## ENTRIES PROVIDED:
====
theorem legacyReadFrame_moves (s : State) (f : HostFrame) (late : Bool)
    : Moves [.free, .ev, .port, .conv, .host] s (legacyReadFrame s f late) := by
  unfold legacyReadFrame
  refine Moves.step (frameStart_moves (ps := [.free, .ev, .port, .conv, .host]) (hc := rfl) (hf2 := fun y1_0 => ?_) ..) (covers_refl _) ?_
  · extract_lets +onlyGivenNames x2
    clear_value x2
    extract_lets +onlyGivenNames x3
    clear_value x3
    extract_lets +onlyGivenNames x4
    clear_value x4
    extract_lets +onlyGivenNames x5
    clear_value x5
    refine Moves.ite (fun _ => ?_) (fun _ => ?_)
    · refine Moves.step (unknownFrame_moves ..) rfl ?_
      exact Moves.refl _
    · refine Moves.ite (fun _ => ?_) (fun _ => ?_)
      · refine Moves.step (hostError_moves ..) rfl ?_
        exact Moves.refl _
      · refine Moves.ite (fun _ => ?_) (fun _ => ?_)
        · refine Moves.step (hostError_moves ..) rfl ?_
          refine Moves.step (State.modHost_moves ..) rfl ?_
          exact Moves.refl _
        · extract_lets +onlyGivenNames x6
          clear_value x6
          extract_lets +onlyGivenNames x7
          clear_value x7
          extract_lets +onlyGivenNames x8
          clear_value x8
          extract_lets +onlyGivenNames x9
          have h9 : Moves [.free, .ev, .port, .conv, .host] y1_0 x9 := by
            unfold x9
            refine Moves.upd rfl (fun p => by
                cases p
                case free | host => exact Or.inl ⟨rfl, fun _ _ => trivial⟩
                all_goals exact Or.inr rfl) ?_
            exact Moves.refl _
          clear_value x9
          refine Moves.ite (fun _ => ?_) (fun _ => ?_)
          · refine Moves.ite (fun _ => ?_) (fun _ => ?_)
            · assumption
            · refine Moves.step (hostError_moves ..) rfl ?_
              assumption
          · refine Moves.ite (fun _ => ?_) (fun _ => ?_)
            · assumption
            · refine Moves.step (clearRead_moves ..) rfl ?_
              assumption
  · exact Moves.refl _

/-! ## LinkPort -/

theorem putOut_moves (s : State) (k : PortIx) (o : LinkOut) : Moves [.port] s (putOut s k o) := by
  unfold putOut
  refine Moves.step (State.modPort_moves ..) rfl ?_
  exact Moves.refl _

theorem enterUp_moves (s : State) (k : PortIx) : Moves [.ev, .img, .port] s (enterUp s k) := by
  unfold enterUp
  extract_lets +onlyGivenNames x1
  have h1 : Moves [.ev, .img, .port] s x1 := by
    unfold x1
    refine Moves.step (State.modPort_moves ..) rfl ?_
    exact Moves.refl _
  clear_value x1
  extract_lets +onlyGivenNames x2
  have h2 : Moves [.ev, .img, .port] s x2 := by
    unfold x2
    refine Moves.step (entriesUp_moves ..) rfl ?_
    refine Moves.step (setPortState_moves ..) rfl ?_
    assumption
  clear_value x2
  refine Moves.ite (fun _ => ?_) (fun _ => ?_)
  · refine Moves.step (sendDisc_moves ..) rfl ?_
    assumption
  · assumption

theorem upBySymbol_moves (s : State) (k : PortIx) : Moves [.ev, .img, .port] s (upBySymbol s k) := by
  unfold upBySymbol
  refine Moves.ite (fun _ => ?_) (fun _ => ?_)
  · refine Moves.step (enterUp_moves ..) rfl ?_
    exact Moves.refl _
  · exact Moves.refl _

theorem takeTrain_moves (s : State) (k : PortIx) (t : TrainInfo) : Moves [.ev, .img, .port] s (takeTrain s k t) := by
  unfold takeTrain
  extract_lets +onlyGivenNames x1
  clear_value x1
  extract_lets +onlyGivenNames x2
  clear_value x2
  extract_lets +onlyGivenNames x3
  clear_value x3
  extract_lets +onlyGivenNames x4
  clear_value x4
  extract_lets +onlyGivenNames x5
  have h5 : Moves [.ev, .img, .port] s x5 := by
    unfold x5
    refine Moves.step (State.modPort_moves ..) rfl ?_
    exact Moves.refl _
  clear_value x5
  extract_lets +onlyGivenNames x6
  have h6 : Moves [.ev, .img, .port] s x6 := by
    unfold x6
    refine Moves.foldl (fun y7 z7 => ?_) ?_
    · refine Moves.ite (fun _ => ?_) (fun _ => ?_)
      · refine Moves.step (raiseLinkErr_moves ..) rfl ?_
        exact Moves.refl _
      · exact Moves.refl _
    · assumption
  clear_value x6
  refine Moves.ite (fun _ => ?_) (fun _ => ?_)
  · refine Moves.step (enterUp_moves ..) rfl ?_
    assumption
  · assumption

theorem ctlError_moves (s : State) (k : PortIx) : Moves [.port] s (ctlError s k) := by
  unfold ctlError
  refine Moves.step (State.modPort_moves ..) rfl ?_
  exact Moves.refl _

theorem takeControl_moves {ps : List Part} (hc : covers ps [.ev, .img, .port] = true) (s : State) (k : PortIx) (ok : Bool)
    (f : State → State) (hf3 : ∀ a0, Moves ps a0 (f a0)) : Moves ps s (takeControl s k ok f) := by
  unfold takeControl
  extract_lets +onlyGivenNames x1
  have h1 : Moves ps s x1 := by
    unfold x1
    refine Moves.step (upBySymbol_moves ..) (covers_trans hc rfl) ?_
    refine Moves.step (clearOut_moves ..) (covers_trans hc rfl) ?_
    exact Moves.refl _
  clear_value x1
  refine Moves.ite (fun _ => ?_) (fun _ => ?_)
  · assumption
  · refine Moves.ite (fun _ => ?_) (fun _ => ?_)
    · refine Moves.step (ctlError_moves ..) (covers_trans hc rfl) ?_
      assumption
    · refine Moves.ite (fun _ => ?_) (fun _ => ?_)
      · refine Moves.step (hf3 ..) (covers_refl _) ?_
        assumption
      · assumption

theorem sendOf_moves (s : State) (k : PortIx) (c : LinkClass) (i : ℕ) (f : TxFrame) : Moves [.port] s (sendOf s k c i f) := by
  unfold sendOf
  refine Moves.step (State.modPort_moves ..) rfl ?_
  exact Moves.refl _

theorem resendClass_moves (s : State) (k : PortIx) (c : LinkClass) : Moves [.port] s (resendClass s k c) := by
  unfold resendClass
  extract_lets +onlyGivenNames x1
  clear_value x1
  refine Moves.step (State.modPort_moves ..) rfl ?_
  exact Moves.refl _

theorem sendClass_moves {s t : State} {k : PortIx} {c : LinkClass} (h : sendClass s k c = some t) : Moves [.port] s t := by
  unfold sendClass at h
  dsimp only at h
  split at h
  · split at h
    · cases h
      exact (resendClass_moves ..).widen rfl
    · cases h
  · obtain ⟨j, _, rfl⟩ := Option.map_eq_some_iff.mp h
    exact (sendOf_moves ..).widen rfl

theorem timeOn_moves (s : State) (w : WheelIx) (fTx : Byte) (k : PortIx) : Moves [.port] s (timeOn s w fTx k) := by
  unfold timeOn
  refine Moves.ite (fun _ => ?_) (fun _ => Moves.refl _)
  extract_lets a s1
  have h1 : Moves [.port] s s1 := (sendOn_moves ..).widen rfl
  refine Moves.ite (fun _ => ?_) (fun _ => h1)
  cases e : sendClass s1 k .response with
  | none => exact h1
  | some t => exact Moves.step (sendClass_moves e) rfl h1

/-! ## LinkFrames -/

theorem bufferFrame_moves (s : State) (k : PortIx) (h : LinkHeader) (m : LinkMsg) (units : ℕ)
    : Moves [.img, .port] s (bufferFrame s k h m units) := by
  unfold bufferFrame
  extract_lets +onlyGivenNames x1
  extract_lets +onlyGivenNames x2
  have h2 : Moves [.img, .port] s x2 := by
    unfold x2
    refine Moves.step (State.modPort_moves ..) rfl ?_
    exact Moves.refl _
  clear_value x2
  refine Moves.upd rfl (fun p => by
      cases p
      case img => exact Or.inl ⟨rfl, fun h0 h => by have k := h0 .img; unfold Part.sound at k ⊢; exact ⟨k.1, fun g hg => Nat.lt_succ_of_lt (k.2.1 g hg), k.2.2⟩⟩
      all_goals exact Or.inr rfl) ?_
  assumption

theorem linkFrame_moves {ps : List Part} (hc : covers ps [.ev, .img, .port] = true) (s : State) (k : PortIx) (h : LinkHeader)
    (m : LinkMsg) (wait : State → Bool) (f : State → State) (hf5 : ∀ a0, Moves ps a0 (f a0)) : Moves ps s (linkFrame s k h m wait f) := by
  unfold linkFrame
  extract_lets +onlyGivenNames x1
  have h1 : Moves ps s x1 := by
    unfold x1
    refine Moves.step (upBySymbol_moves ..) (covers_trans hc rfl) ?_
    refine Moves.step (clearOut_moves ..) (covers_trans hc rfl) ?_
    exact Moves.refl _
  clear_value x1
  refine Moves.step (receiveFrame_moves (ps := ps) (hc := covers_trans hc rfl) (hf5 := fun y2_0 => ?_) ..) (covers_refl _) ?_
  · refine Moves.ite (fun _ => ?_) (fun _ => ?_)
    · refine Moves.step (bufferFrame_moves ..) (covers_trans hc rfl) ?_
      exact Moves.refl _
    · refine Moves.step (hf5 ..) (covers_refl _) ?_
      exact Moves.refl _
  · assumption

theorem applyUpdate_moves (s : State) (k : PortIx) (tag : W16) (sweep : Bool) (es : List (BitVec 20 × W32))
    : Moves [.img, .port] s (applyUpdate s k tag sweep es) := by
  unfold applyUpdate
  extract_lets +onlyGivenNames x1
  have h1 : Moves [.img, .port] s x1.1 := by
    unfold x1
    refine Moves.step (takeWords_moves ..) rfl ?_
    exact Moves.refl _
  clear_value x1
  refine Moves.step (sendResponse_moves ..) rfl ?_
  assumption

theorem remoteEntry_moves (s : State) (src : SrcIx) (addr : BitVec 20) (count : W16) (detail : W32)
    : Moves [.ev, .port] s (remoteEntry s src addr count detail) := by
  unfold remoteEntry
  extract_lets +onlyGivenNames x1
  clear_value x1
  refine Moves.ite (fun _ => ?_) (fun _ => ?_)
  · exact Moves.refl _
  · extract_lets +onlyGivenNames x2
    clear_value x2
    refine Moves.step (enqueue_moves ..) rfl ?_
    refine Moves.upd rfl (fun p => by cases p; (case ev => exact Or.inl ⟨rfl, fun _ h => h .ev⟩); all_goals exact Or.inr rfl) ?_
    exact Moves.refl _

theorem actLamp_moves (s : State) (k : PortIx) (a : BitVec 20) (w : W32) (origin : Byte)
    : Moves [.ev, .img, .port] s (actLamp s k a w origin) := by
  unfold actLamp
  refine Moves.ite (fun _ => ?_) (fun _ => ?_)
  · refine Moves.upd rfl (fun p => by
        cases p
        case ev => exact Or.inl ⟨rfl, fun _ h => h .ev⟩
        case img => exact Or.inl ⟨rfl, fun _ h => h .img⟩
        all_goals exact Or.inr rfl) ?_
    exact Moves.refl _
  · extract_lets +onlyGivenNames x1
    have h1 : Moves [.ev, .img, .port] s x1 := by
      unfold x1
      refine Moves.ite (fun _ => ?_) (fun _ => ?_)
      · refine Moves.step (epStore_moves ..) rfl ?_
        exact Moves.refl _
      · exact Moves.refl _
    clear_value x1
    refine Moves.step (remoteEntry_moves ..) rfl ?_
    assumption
====
## YOUR TASK:
Look over the material and return every line where the word "cases" is found.

## THE ANSWER:
                cases p
    · cases h
    · cases h
  cases e : sendClass s1 k .response with
      cases p
    refine Moves.upd rfl (fun p => by cases p; (case ev => exact Or.inl ⟨rfl, fun _ h => h .ev⟩); all_goals exact Or.inr rfl) ?_
        cases p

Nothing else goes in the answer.